Jones has modeled for Ashley Stewart, Avon, Torrid, New York and Company, Target, Essence magazine, Vibe magazine and Smooth magazine. Her runway shows include Hot 97's Third Annual Full Frontal Hip hop Fashion Show, Luxe & Romance Fall 2005, BET Presents: Rip The Runway 2, Elle Girl presents Dare To Be You: Wal-Mart Meets America's Next Top Models (2005) and Alice & Olivia Fall 2006. Jones was also selected to be part of the 2007 Rocawear "I Will Not Lose" campaign representing the Rocawear plus-size line for full-figured females.

Jones continues to model by participating in BET's Rip the Runway. At the 2009 Rip the Runway, which was held at the Hammerstein Ballroom in New York City, Jones featured several items by designers including Project Runways Korto Momolu and Portege.

She was photographed by Steven Meisel for the July "Black Issue" of Vogue Italia, the highest selling issue ever, and had a 14-page spread in the magazine. The "Black Issue" featured significant past and current black models in response to the "black out" of black models preventing them from getting hired for print and runway jobs.

She was featured in Cycle 11 as CoverGirl's Top Model in Action.

In May of 2010, she landed her first major UK modelling job with High Street store Evans, modelling their Summer collection.

=== Television ===
She has co-hosted an episode of 106 & Park. She was a correspondent for The Black Carpet and a co-host on the game show Take the Cake, both for the BET network.

She occasionally appeared on The Tyra Banks Show. In one talent episode, she served as a judge. She also hosted America's Next Thick and Sexy Model on the show. She was one of the former Top Model girls who appeared in post show interviews in America's Next Top Model: Exposed.

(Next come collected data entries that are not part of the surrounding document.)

-- ==== Sys2Proof/Syntax.lean ====
section
/-! DEFINITION. The commands: one constructor for each row of spec/opcode_table.json. -/

namespace Sys2Proof

/-- A control cell of the ring (11.1, R173): kind byte, destination byte, origin byte and six payload bytes, all as they come. -/
structure Cell where
  kind : Byte
  dest : Byte
  origin : Byte
  payload : Vector Byte 6
  deriving DecidableEq, Repr

/-- Where a sync arrives: one frame length after the last sync the port accepted, or anywhere else (R152). -/
inductive Spacing
  | oneFrame
  | other
  deriving DecidableEq, Repr

/-- The commands of the block. The requests (from `unknownRequest` on) carry no operands: each is the control unit's taking
of the complete packet that the ring port offers, and the request's fields are that packet's bytes (R161, 11.3; entry 2). -/
inductive Instr
  /-- POWER_ON: the five strap pins as a number from 0 to 31 (R151). -/
  | powerOn (strap : Nat)
  /-- SYNC_RECEIVED (R152). -/
  | syncReceived (spacing : Spacing)
  /-- SYNC_MISSING (R152). -/
  | syncMissing
  /-- FRAME_BOUNDARY (R1): the 32 slots of the frame it opens as they come from upstream; whether the head set is examined
  in this step; whether the TABLE unit's live batch is taken in this step, before the examination. What is not taken in this
  step is still owed at this boundary (entry 3). -/
  | frameBoundary (upstream : Vector Sample 32) (examine : Bool) (batch : Bool)
  /-- RAMP_COMPLETE (R37): the entry of the ramp table. -/
  | rampComplete (entry : Fin 64)
  /-- CROSSFADE_END (R94): the crossfade slot. -/
  | crossfadeEnd (slot : Fin 4)
  /-- LEAVING_END (R15). -/
  | leavingEnd
  /-- SET_APPLICATION (R69). -/
  | setApplication
  /-- SDV_TICK (R105). -/
  | sdvTick
  /-- CUE_FETCH_GRANT (R122): the runner. -/
  | cueFetchGrant (runner : RunnerNo)
  /-- STEP_COMPLETE (R123): the runner. -/
  | stepComplete (runner : RunnerNo)
  /-- WAIT_TIMEOUT (R125): the runner. -/
  | waitTimeout (runner : RunnerNo)
  /-- SECTION_WRITE_GRANT (R82). -/
  | sectionWriteGrant
  /-- CUE_WRITE_GRANT (R132). -/
  | cueWriteGrant
  /-- TABLE_ACCESS_GRANT (R146). -/
  | tableAccessGrant
  /-- TABLE_READ_COMPLETE (R145). -/
  | tableReadComplete
  /-- DIGEST_END (R148). -/
  | digestEnd
  /-- CONTROL_CELL (R156): the incoming cell of the frame. -/
  | controlCell (cell : Cell)
  /-- OUTGOING_PACKET_TAKE (R159). -/
  | outgoingPacketTake
  /-- NOTICE_QUEUE (R166). -/
  | noticeQueue
  /-- UNKNOWN_REQUEST (R161). -/
  | unknownRequest
  /-- IDENTIFY (R168). -/
  | identify
  /-- READ_STATUS (R168). -/
  | readStatus
  /-- UNIT_ENABLE (R169). -/
  | unitEnable
  /-- UNIT_RESET (R170). -/
  | unitReset
  /-- PART_RESET (R172). -/
  | partReset
  /-- NOTICE_ENABLE (R171). -/
  | noticeEnable
  /-- MODE (R11). -/
  | mode
  /-- SLOT_MAP (R155). -/
  | slotMap
  /-- STAGE_RECORD (R57). -/
  | stageRecord
  /-- ABORT_OPEN (R74). -/
  | abortOpen
  /-- FLUSH_QUEUE (R75). -/
  | flushQueue
  /-- SET_STATUS (R76). -/
  | setStatus
  /-- SECTION_LOAD (R83). -/
  | sectionLoad
  /-- SECTION_WRITE (R84). -/
  | sectionWrite
  /-- SECTION_RELEASE (R85). -/
  | sectionRelease
  /-- POOL_STATUS (R86). -/
  | poolStatus
  /-- SPEED_REPORT (R103). -/
  | speedReport
  /-- SDV_CONFIG (R114). -/
  | sdvConfig
  /-- SDV_MANUAL (R112). -/
  | sdvManual
  /-- SDV_AUTO (R113). -/
  | sdvAuto
  /-- SDV_STATUS (R115). -/
  | sdvStatus
  /-- CUE_WRITE (R132). -/
  | cueWrite
  /-- CUE_START (R129). -/
  | cueStart
  /-- CUE_RELEASE (R131). -/
  | cueRelease
  /-- CUE_HALT (R130). -/
  | cueHalt
  /-- CUE_STATUS (R134). -/
  | cueStatus
  /-- TABLE_READ (R144). -/
  | tableRead
  /-- DIGEST (R147). -/
  | digest
  deriving DecidableEq, Repr

end Sys2Proof
end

In 2006, Jones appeared in another reality show for VH1, Celebrity Paranormal Project.

In 2008, Jones was a competitor on the second season of the VH1 series Celebrity Fit Club. During the show, she lost 32 lb (15 kg) to get down to 173 lb. Jones wanted to weigh 180 lb (82 kg) because it was "good for her career." Jones gained 14 lb back and appeared on Celebrity Fit Club: Boot Camp, which pitted celebrities from past seasons up against new celebrities. She ended the show weighing in at 166 pounds, surpassing her weight-loss goal by 7 pounds.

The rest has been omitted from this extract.